You can generate quorums faster by using a consensus protocol with deterministic processing times, unlike proof-of-work which requires waiting around for some hash-based lottery. The problem with deterministic consensus algorithms is that once someone compromises a deterministic consensus protocol, they can use their position to influence the next round of consensus, thus hijacking the protocol indefinitely. This problem has likely been solved since 2017, but if not, it can be effectively solved by using something like proof-of-work to periodically generate many new parameters for many (but not infinite) deterministic consensus quorums. You would still suffer the cost of proof-of-work occasionally, but only occasionally.
You can generate multiple quorums in parallel by splitting the network into groups (shards) and having each shard individually run a consensus protocol.
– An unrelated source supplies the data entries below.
/-- R138 to R142: OPEN with a known key is answered with a nonce; a PROVE whose MAC is right opens a session; a request
of a session with a good tag and a new SEQ is taken, and answered when its answer is known; CLOSE and idling end the
session, and a lockout ends. -/
def Obligations.ManagementCommands : Prop :=
  (∀ (s : State) (p : MgmtPeer) (key : Nat) (nonce row : List Nat) (b : Nat × Nat), s.mach.serves = true →
    (s.mach.mgmtSource p).locked = none → takeTokens (s.mach.mgmtSource p).bucket s.mach.raw 8 (8 * second) second = some b →
    s.mach.mgmtKey key = some row → nonce.length = 16 → s.mach.eth.sessions.length < 4 →
    exec (.openMgmt p key nonce) s = .next (s.after fun m =>
      let x := ((m.setMgmtSource { m.mgmtSource p with bucket := some b }).count 13).freeBits 128
      let n := x.2.dropAttempt p
      (n.setEth { n.eth with attempts := n.eth.attempts ++
        [⟨p, key, nonce, natBytes 16 x.1, [], 0, [0], 0, n.raw, none, [], []⟩] }).mgmtSend p 2 0 0 0
          (natBytes 16 x.1 ++ n.serialBytes) none)) ∧
  (∀ (s : State) (p : MgmtPeer) (a : MgmtSession) (row : List Nat), s.mach.serves = true →
    s.mach.eth.attempts.find? (fun (a : MgmtSession) => a.peer.same p) = some a → s.mach.mgmtKey a.key = some row →
    exec (.prove p (hmac (hostKey row) (a.hostNonce ++ a.nodeNonce ++ s.mach.serialBytes))) s =
      .next (s.after fun m => (m.count 13).openSession p a row)) ∧
  (∀ (s : State) (k q a n : Nat) (m : Mach), s.mach.mgmtTake k q true (s.mach.sessionPort k) = (true, m) →
    1 ≤ n → n ≤ 1024 →
    exec (.mgmtRead k q true a n) s = .next (s.done (match m.spiTarget a with
      | .own l =>
        if readsFence l n && m.mgmtWritesOpen k q then { s with mach := m.mgmtSet k q (.fenceRead l n) }
        else
          let x := State.localRead { s with mach := m } (m.mgmtBy k) l n
          x.2.on fun m => m.mgmtDone k q x.1.status x.1.data
      | .far node l => { s with mach := m.mgmtFar k q false node l n [] }))) ∧
  (∀ (s : State) (k q a : Nat) (d : List Nat) (m : Mach), s.mach.mgmtTake k q true (s.mach.sessionPort k) = (true, m) →
    1 ≤ d.length → d.length ≤ 1024 →
    exec (.mgmtWrite k q true a d) s = .next (s.done (match m.spiTarget a with
      | .own l =>
        let x := State.localWrite { s with mach := m } (m.mgmtBy k) l d false
        x.2.on fun m => m.mgmtDone k q x.1.status []
      | .far node l => { s with mach := m.mgmtFar k q true node l d.length d }))) ∧
  (∀ (s : State) (k q : Nat) (m : Mach), s.mach.serves = true → s.mach.mgmtTake k q true (s.mach.sessionPort k) = (true, m) →
    exec (.mgmtFence k q true) s = .next (s.after fun _ =>
      if m.mgmtWritesOpen k q then m.mgmtSet k q .fence
      else (m.fence (.mgmt k)).2.mgmtDone k q (if (m.fence (.mgmt k)).1 then sGateFault else sOk) [])) ∧
  (∀ (s : State) (k q : Nat) (m : Mach), s.mach.serves = true → s.mach.mgmtTake k q true (s.mach.sessionPort k) = (true, m) →
    exec (.mgmtPending k q true none) s = .next (s.after fun _ => m.mgmtDone k q sOk m.hostBits)) ∧
  (∀ (s : State) (k q : Nat) (l : List Nat) (m : Mach), s.mach.serves = true →
    s.mach.mgmtTake k q true (s.mach.sessionPort k) = (true, m) → 1 ≤ l.length → l.length ≤ 64 →
    exec (.mgmtPending k q true (some l)) s = .next (s.after fun _ => (m.clearHostBits l).mgmtDone k q sOk m.hostBits)) ∧
  (∀ (s : State) (k q : Nat) (m : Mach), s.mach.serves = true →
    s.mach.mgmtAccept k q true (s.mach.sessionPort k) = (true, m) →
    exec (.close k q true) s = .next (s.after fun _ => m.endSession k)) ∧
  (∀ (s : State) (k : Nat), s.mach.serves = true → exec (.mgmtIdle k) s = .next (s.after fun m => m.endSession k)) ∧
  (∀ (s : State) (p : MgmtPeer), s.mach.clockRuns = true → (s.mach.mgmtSource p).locked.isSome = true →
    exec (.mgmtLockoutEnd p) s = .next (s.after fun m =>
      m.setMgmtSource { m.mgmtSource p with locked := none, fails := [] }))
There’s not really a need to have many thousands of people coming together to form consensus on each individual state transition. Given a cryptographically random split, you generally only need several hundred participants per shard if you want to secure each shard about as well as the main network itself. This gets complicated when the state relevant to a transaction is split across multiple shards, but not too much more complicated assuming you’re willing to adopt new data ownership models for smart contracts.
You can speed up transaction times without speeding up quorum by writing a commitment to the canonical history. As an example, a commitment can be something like “if Alice and Bob both cryptographically sign X
, then Alice agrees that it’s okay to call the smart contract S
with the parameters {Alice, X}
”. With that, Bob can get guarantees about what will get accepted in a future quorum without having to go through a separate quorum for each state change. Once he and Alice know what the transaction should be, they can effectively get the transaction committed long before they actually get it committed to the canonical history.
None of these approaches inherently needs to sacrifice decentralization or security.
Decentralization
I mentioned decentralization several times, but I never actually defined it. The way we thought about it, decentralization implied two properties:
A minimal barrier to maximally useful participation.
Interchangeability between participants. Equivalently, recovery from any expected faulty participation.
Decentralization seems to be necessary, but not sufficient, for scalability of participation. Scalability of participation is easier to explain through examples.
When you’re creating a programming language, you typically want many relevant software libraries from many other languages to be easily usable in your language.
When you’re developing a machine learning architecture, you typically want it to be as easy as possible to integrate ongoing research findings into the resulting model.
When you’re developing a general-purpose blockchain, you typically want it to be as easy as possible for people to contribute to making the network faster, more robust, and more useful.
Abstractly, participation is the thing that operates on a blockchain’s canonical state. Whereas the purpose of smart contract and transaction processing advances is to scale the canonical state and canonical history in various ways, the purpose of decentralization is to scale participation.
Closing notes
Blockchain is strange and fascinating. It is weirdly tangled with cryptography, mechanism design, and distributed computing. The viability and robustness of blockchain is a kind of evidence of a deep connection between these things, and each major blockchain advance seems to elucidate that connection just a little more. Whether you’re new to blockchain or a long-time veteran, hopefully this post gave you some new perspectives on the field.
Yes, I know about closed blockchains. They’re significantly less useful and significantly less interesting.